(Collected data)
-- ==== Sys2Proof/Machine/Selector.lean ====
section
/-! DEFINITION. The format and version words (30_encoding.md R94, R95) and the commands of the mask selector
(44_mask_selector.md R212, R218 to R221). -/

namespace Sys2Proof.Machine

/-- `n` steps of a BCH check: `rem <- (rem << 1) xor (rem[top] ? gen : 0)` (R94, R95). -/
def bchSteps (gen top : Nat) : Nat → Nat → Nat
  | 0, rem => rem
  | n + 1, rem => bchSteps gen top n ((2 * rem) ^^^ (if rem.testBit top then gen else 0))

/-- FMTWORD(E, m) (R94). -/
def fmtWord (e : EcLevel) (m : BitVec 3) : BitVec 15 :=
  let d : BitVec 5 := e.code ++ m
  (d ++ BitVec.ofNat 10 (bchSteps 0x537 9 10 d.toNat)) ^^^ 0x5412#15

/-- VERWORD(V) (R95). -/
def verWord (v : Nat) : BitVec 18 := BitVec.ofNat 6 v ++ BitVec.ofNat 12 (bchSteps 0x1F25 11 12 v)

/-- The writes of one bit of the format word into both copies (R219). -/
def fmtWrites (size : Nat) (w : BitVec 15) : List (Nat × Bool) :=
  (List.range 15).flatMap fun i =>
    [(cellKey (fmtCellA i).1 (fmtCellA i).2, w.getLsbD i),
     (cellKey (fmtCellB size i).1 (fmtCellB size i).2, w.getLsbD i)]

/-- WriteFormat(E, m) on MOD (R219). -/
def writeFormat (v : Nat) (e : EcLevel) (m : BitVec 3) (arr : Memory Bool) : Memory Bool :=
  Memory.writeAll arr (fmtWrites (symbolSize v) (fmtWord e m))

/-- The writes of the version word into both blocks (R220). -/
def verWrites (size : Nat) (w : BitVec 18) : List (Nat × Bool) :=
  (List.range 18).flatMap fun i =>
    [(cellKey (verCellA size i).1 (verCellA size i).2, w.getLsbD i),
     (cellKey (verCellB size i).1 (verCellB size i).2, w.getLsbD i)]

/-- WriteVersion on MOD (R220): nothing below version 7. -/
def writeVersion (v : Nat) (arr : Memory Bool) : Memory Bool :=
  if 7 ≤ v then Memory.writeAll arr (verWrites (symbolSize v) (verWord v)) else arr

/-- Perform(APPLYMASK) (R212). -/
def performApplymask (m : BitVec 3) (s : State) : CmdResult :=
  withVersion s fun v _ =>
    withRead (readSquare s.modArr (symbolSize v)) fun g =>
      withRead (readSquare s.funArr (symbolSize v)) fun f =>
        .done (s.setMod (writeSquare s.modArr (masked f g m)))

/-- APPLYMASK (R212). -/
def execApplymask (m : BitVec 3) (s : State) : Host.Outcome State Fault Refusal :=
  complete (performApplymask m s)

/-- What SCORE leaves for the grid it reads (R218): PART1 to PART4 and their sum. -/
def scored (s : State) (size : Nat) (g : Grid) : State :=
  let n1 := BitVec.ofNat 32 (penaltyRuns size g)
  let n2 := BitVec.ofNat 32 (penaltyBlocks g)
  let n3 := BitVec.ofNat 32 (penaltyFinder size g)
  let n4 := BitVec.ofNat 32 (penaltyBalance size g)
  s.setParts n1 n2 n3 n4 (n1 + n2 + n3 + n4)

/-- Perform(SCORE) (R218). -/
def performScore (s : State) : CmdResult :=
  withVersion s fun v _ =>
    withRead (readSquare s.modArr (symbolSize v)) fun g => .done (scored s (symbolSize v) g)

/-- SCORE (R218). -/
def execScore (s : State) : Host.Outcome State Fault Refusal := complete (performScore s)

/-- Perform(WRFMT) (R219): the level of CFG and the mask of the command. -/
def performWrfmt (m : BitVec 3) (s : State) : CmdResult :=
  withVersion s fun v e => .done (s.setMod (writeFormat v e m s.modArr))

/-- WRFMT (R219). -/
def execWrfmt (m : BitVec 3) (s : State) : Host.Outcome State Fault Refusal := complete (performWrfmt m s)

/-- Perform(WRVER) (R220). -/
def performWrver (s : State) : CmdResult :=
  withVersion s fun v _ => .done (s.setMod (writeVersion v s.modArr))

/-- WRVER (R220). -/
def execWrver (s : State) : Host.Outcome State Fault Refusal := complete (performWrver s)

/-- P[0] to P[7] of R221: the penalties of the eight candidates. -/
def candidatePenalties (size : Nat) (f g : Grid) : List Nat :=
  (List.range 8).map (fun m => penalty size (masked f g (BitVec.ofNat 3 m)))

/-- PEN0 to PEN7 from P[0] to P[7] (R221). -/
def penRegs (p : List Nat) : Vector Word 8 :=
  #v[BitVec.ofNat 32 (p.getD 0 0), BitVec.ofNat 32 (p.getD 1 0), BitVec.ofNat 32 (p.getD 2 0),
     BitVec.ofNat 32 (p.getD 3 0), BitVec.ofNat 32 (p.getD 4 0), BitVec.ofNat 32 (p.getD 5 0),
     BitVec.ofNat 32 (p.getD 6 0), BitVec.ofNat 32 (p.getD 7 0)]

/-- The mask MASKSEL chooses for the function map and the grid it reads (R221, R222). -/
def chosenMask (size : Nat) (f g : Grid) : BitVec 3 := BitVec.ofNat 3 (bestMask (candidatePenalties size f g))

/-- MOD after MASKSEL (R221): the chosen candidate, then the format word of the level and the chosen mask, then the
version word. -/
def selectedMod (v : Nat) (e : EcLevel) (f g : Grid) (arr : Memory Bool) : Memory Bool :=
  let best := chosenMask (symbolSize v) f g
  writeVersion v (writeFormat v e best (writeSquare arr (masked f g best)))

/-- Perform(MASKSEL) (R221). -/
def performMasksel (s : State) : CmdResult :=
  withVersion s fun v e =>
    withRead (readSquare s.modArr (symbolSize v)) fun g =>
      withRead (readSquare s.funArr (symbolSize v)) fun f =>
        .done (((s.setPen (penRegs (candidatePenalties (symbolSize v) f g))).setMod
          (selectedMod v e f g s.modArr)).setMaskid (chosenMask (symbolSize v) f g))

/-- MASKSEL (R221). -/
def execMasksel (s : State) : Host.Outcome State Fault Refusal := complete (performMasksel s)

end Sys2Proof.Machine
end

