-- ==== Sys2Proof/Certificates/Slice0/Obligations.lean ====
section
/-! DEFINITION. The statements for the provers. Each is a Prop about the machine; none is about a program. -/

open Sys2Proof Sys2Proof.Machine

/-! ## Encoding (30_encoding.md) -/

/-- Encoding loses nothing: every command, with every operand value, decodes back to itself (R86, R89). -/
def Obligations.DecodeOfEncodedInstr : Prop := ∀ i : Instr, decode (encode i) = .ok i

/-- A command has one word only: the word a command is decoded from is the word it is encoded to (R86). -/
def Obligations.EncodeOfDecodedWord : Prop := ∀ (w : Word) (i : Instr), decode w = .ok i → encode i = w

/-- R86: the twelve rows, what selecting a row is, that no word selects two rows, and that a word that selects none
is illegal. -/
def Obligations.DecodeTableRowsDisjoint : Prop :=
  decodeTable.map (fun r => (r.mnemonic, r.pattern, r.mask)) =
    [("NOP", 0x00000000#32, 0xFFFFFFFF#32), ("SETCFG", 0x00000001#32, 0xFFFF00FF#32),
     ("RSENC", 0x00000002#32, 0xFFFFFFFF#32), ("LAYOUT", 0x00000003#32, 0xFFFFFFFF#32),
     ("PLACE", 0x00000004#32, 0xFFFFFFFF#32), ("APPLYMASK", 0x00000005#32, 0xFFFFFF8F#32),
     ("SCORE", 0x00000006#32, 0xFFFFFFFF#32), ("WRFMT", 0x00000007#32, 0xFFFFFF8F#32),
     ("WRVER", 0x00000008#32, 0xFFFFFFFF#32), ("MASKSEL", 0x00000009#32, 0xFFFFFFFF#32),
     ("GENERATE", 0x0000000A#32, 0xFFFFFFFF#32), ("CLRSTAT", 0x0000000B#32, 0xFFFFFFFF#32)] ∧
  (∀ r w, r ∈ decodeTable → (r.selects w = true ↔ w &&& r.mask = r.pattern)) ∧
  decodeTable.Pairwise (fun a b => ∀ w, ¬ (a.selects w = true ∧ b.selects w = true)) ∧
  (∀ w r, r ∈ decodeTable → r.selects w = true → decode w = .ok (r.build w)) ∧
  (∀ w, (∀ r ∈ decodeTable, r.selects w = false) → ∃ x, decode w = .error x)

/-- The words of R86 and of the examples of 40_control.md and 44_mask_selector.md, written out, decode to the
commands they stand for; words with an unused bit set and reserved opcodes are illegal. -/
def Obligations.WrittenOutWordsDecode : Prop :=
  decode 0x00000000#32 = .ok .nop ∧ decode 0x00000101#32 = .ok (.setcfg 1#6 .M) ∧
  decode 0x00004201#32 = .ok (.setcfg 2#6 .L) ∧ decode 0x0000C501#32 = .ok (.setcfg 5#6 .Q) ∧
  decode 0x0000A801#32 = .ok (.setcfg 40#6 .H) ∧ decode 0x00000002#32 = .ok .rsenc ∧
  decode 0x00000003#32 = .ok .layout ∧ decode 0x00000004#32 = .ok .place ∧
  decode 0x00000075#32 = .ok (.applymask 7#3) ∧ decode 0x00000006#32 = .ok .score ∧
  decode 0x00000027#32 = .ok (.wrfmt 2#3) ∧ decode 0x00000008#32 = .ok .wrver ∧
  decode 0x00000009#32 = .ok .masksel ∧ decode 0x0000000A#32 = .ok .generate ∧
  decode 0x0000000B#32 = .ok .clrstat ∧ decode 0x00000181#32 = .error .unusedBitSet ∧
  decode 0x00000085#32 = .error .unusedBitSet ∧ decode 0x00000013#32 = .error .unusedBitSet ∧
  decode 0x0000000C#32 = .error .reservedOpcode

/-- R85, R88, R254: a word with a reserved opcode, or with a 1 in a bit its command does not use, is exactly an
illegal word, and the engine's step of it performs nothing: only STATUS changes, to ILLEGAL_COMMAND. As for a legal
word (R111), the step comes when an engine turn stands first among the inputs, which the step takes away (log 1), or
when no input is left: that a step with no input left is the engine's is the model's reading of R290 (log 2,
DEDUCED). -/
def Obligations.IllegalWordPerformsNothing : Prop :=
  ∀ s : State, s.status.busy = true →
    let w := s.pendcmd
    let illegal : Prop :=
      0xC ≤ (fieldOp w).toNat ∨ w.getLsbD 7 = true ∨ (∃ k, 16 ≤ k ∧ k < 32 ∧ w.getLsbD k = true) ∨
      (fieldOp w ≠ 0x1#4 ∧ ∃ k, 8 ≤ k ∧ k < 16 ∧ w.getLsbD k = true) ∨
      (fieldOp w ≠ 0x5#4 ∧ fieldOp w ≠ 0x7#4 ∧ ∃ k, 4 ≤ k ∧ k < 7 ∧ w.getLsbD k = true)
    (illegal →
      (∀ rest, s.inputs = .engineTurn :: rest →
        step s = .next { s with inputs := rest, status := ⟨false, true, 3#3, s.status.drop⟩ }) ∧
      (s.inputs = [] → step s = .next { s with status := ⟨false, true, 3#3, s.status.drop⟩ })) ∧
    (¬ illegal → ∃ i, decode w = .ok i ∧
      (∀ rest, s.inputs = .engineTurn :: rest → step s = exec i { s with inputs := rest }) ∧
      (s.inputs = [] → step s = exec i s))

/-! ## Acceptance, the engine and one step (40_control.md, 20_memory.md) -/

/-- R111: the engine's step is enabled while BUSY = 1 only; its turn then executes the command PENDCMD decodes to,
and the step is that execution and nothing else. It comes when an engine turn stands first among the inputs or no
input is left (log 1, log 2); an idle machine with no input stays as it is (log 3). The word `withFetchWord` places
is executed by the very next step (log 12). -/
def Obligations.StepRunsDecodedCommand : Prop :=
  (∀ (s : State) (i : Instr) (rest : List HostEvent), s.status.busy = true → decode s.pendcmd = .ok i →
    (s.inputs = [] → step s = exec i s) ∧
    (s.inputs = .engineTurn :: rest → step s = exec i { s with inputs := rest })) ∧
  (∀ (s : State) (rest : List HostEvent), s.status.busy = false →
    (s.inputs = .engineTurn :: rest → step s = .next { s with inputs := rest }) ∧
    (s.inputs = [] → step s = .next s)) ∧
  (∀ (s : State) (w : Word) (i : Instr), decode w = .ok i →
    step (s.withFetchWord 32 w.toNat) =
      exec i { s with pendcmd := w, status := ⟨true, false, 0#3, s.status.drop⟩ })

/-- R110: a 32-bit write to CMD is accepted while BUSY = 0 (PENDCMD takes the word, BUSY <- 1, DONE <- 0, ERR <- 0,
nothing is decoded) and discarded while BUSY = 1 (only DROP <- 1). R110 gives the write no answer: that the port
acknowledges the accepted and the dropped write, in the model's own field reply, is the model's choice (log 15,
DESIGN CHOICE). -/
def Obligations.CommandWriteAcceptedOrDropped : Prop :=
  ∀ (s : State) (w : Word) (rest : List HostEvent),
    s.inputs = .access (.write 0x0000#16 .four (w.setWidth 64)) :: rest →
    (s.status.busy = false → step s = .next { s with
      pendcmd := w, status := ⟨true, false, 0#3, s.status.drop⟩, inputs := rest, reply := some .ack }) ∧
    (s.status.busy = true → step s = .next { s with
      status := ⟨true, s.status.done, s.status.err, true⟩, inputs := rest, reply := some .ack })

/-- The whole-machine rule of R111, R22, R23, R31 and R260: whichever command ends, it leaves BUSY = 0, DONE = 1 and
a code of 0 to 3; only CLRSTAT changes DROP, only SETCFG changes CFG, and no command writes DIN or touches what the
host sends and receives. R30 says only that PENDCMD holds the word until completion: that PENDCMD keeps it
afterwards is the model's choice (log 5, DESIGN CHOICE, unobservable). -/
def Obligations.EveryCommandEndsDone : Prop :=
  ∀ (i : Instr) (s t : State), exec i s = .next t →
    t.status.busy = false ∧ t.status.done = true ∧ t.status.err.toNat ≤ 3 ∧
    (i ≠ .clrstat → t.status.drop = s.status.drop) ∧ (i = .clrstat → t.status.drop = false) ∧
    ((∀ v e, i ≠ .setcfg v e) → t.cfg = s.cfg) ∧
    t.din = s.din ∧ t.pendcmd = s.pendcmd ∧ t.inputs = s.inputs ∧ t.reply = s.reply

/-- The writers of each register and memory (R24, R28, R29, R32, R33, R34): MASKID and PEN0 to PEN7 only by MASKSEL
(alone or in GENERATE), the PART registers and PTOTAL only by SCORE, CWB only by RSENC, FUN only by LAYOUT, MOD by
no command but LAYOUT, PLACE, APPLYMASK, WRFMT, WRVER and MASKSEL (alone or in GENERATE). -/
def Obligations.OnlyTheNamedCommandsWrite : Prop :=
  ∀ (i : Instr) (s t : State), exec i s = .next t →
    (i ≠ .masksel → i ≠ .generate → t.maskid = s.maskid ∧ t.pen = s.pen) ∧
    (i ≠ .score → t.part1 = s.part1 ∧ t.part2 = s.part2 ∧ t.part3 = s.part3 ∧ t.part4 = s.part4 ∧
      t.ptotal = s.ptotal) ∧
    (i ≠ .rsenc → i ≠ .generate → t.cwb = s.cwb) ∧
    (i ≠ .layout → i ≠ .generate → t.funArr = s.funArr) ∧
    (i = .nop ∨ (∃ v e, i = .setcfg v e) ∨ i = .rsenc ∨ i = .score ∨ i = .clrstat → t.modArr = s.modArr)

/-- No command is refused, and a command faults only by reading an element never written, only with a supported
version, and only if it is one that reads a memory (R63, R258, R264). -/
def Obligations.CommandsFaultOnlyOnUnwrittenReads : Prop :=
  ∀ (i : Instr) (s : State), (∀ x, exec i s ≠ .refused x) ∧
    ∀ f, exec i s = .fault f → f = .unwrittenRead ∧ 1 ≤ s.cfg.ver.toNat ∧ s.cfg.ver.toNat ≤ 40 ∧
      (i = .rsenc ∨ i = .place ∨ (∃ m, i = .applymask m) ∨ i = .score ∨ i = .masksel ∨ i = .generate)

/-- R291, R111: how many STATUS reads the host makes before the engine's step does not change what the command
does. -/
def Obligations.PollingDoesNotChangeResult : Prop :=
  ∀ (n : Nat) (s t : State), s.status.busy = true → s.inputs = List.replicate n readStatus ++ [.engineTurn] →
    engineStep { s with inputs := [] } = .next t →
    ∃ u, Reaches (n + 1) s u ∧ { u with reply := t.reply } = t

/-- R290, R65: an accepted command is over after one engine step, or that step reads an element never written. That the
step with no input left is the engine's is the model's reading (log 2, DEDUCED). -/
def Obligations.AcceptedCommandIsOverAfterOneStep : Prop :=
  ∀ s : State, s.status.busy = true → s.inputs = [] →
    (∃ t, step s = .next t ∧ t.status.busy = false ∧ t.status.done = true) ∨ step s = .fault .unwrittenRead

/-! ## Control commands (40_control.md) -/

/-- R112, R113, R114: NOP does nothing but end; SETCFG stores any version, supported or not, and the level; CLRSTAT
clears DROP. Each leaves every other register and every memory as it was. -/
def Obligations.ControlCommandsComplete : Prop :=
  ∀ s : State,
    exec .nop s = .next { s with status := ⟨false, true, 0#3, s.status.drop⟩ } ∧
    (∀ (v : BitVec 6) (e : EcLevel), exec (.setcfg v e) s =
      .next { s with cfg := ⟨v, e⟩, status := ⟨false, true, 0#3, s.status.drop⟩ }) ∧
    exec .clrstat s = .next { s with status := ⟨false, true, 0#3, false⟩ }

/-! ## Errors (60_exceptions.md) -/

/-- R252, R38, R116: with a version outside 1 to 40 every command that needs one ends with UNSUPPORTED_VERSION and
changes nothing but STATUS, whatever the memories hold; NOP, SETCFG and CLRSTAT never end with an error. -/
def Obligations.UnsupportedVersionRefused : Prop :=
  (∀ (i : Instr) (s : State), needsVersion i = true → (s.cfg.ver.toNat = 0 ∨ 41 ≤ s.cfg.ver.toNat) →
    exec i s = .next { s with status := ⟨false, true, 1#3, s.status.drop⟩ }) ∧
  (∀ (i : Instr) (s : State), needsVersion i = false → ∃ t, exec i s = .next t ∧ t.status.err = 0#3)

WORK TASK => Return only the part of the records above that opens with the line containing "Perform(SCORE) (R218). -/" and closes with the line containing "WRFMT (R219). -/", ends included.

WRITTEN REPLY =>
/-- Perform(SCORE) (R218). -/
def performScore (s : State) : CmdResult :=
  withVersion s fun v _ =>
    withRead (readSquare s.modArr (symbolSize v)) fun g => .done (scored s (symbolSize v) g)

/-- SCORE (R218). -/
def execScore (s : State) : Host.Outcome State Fault Refusal := complete (performScore s)

/-- Perform(WRFMT) (R219): the level of CFG and the mask of the command. -/
def performWrfmt (m : BitVec 3) (s : State) : CmdResult :=
  withVersion s fun v e => .done (s.setMod (writeFormat v e m s.modArr))

/-- WRFMT (R219). -/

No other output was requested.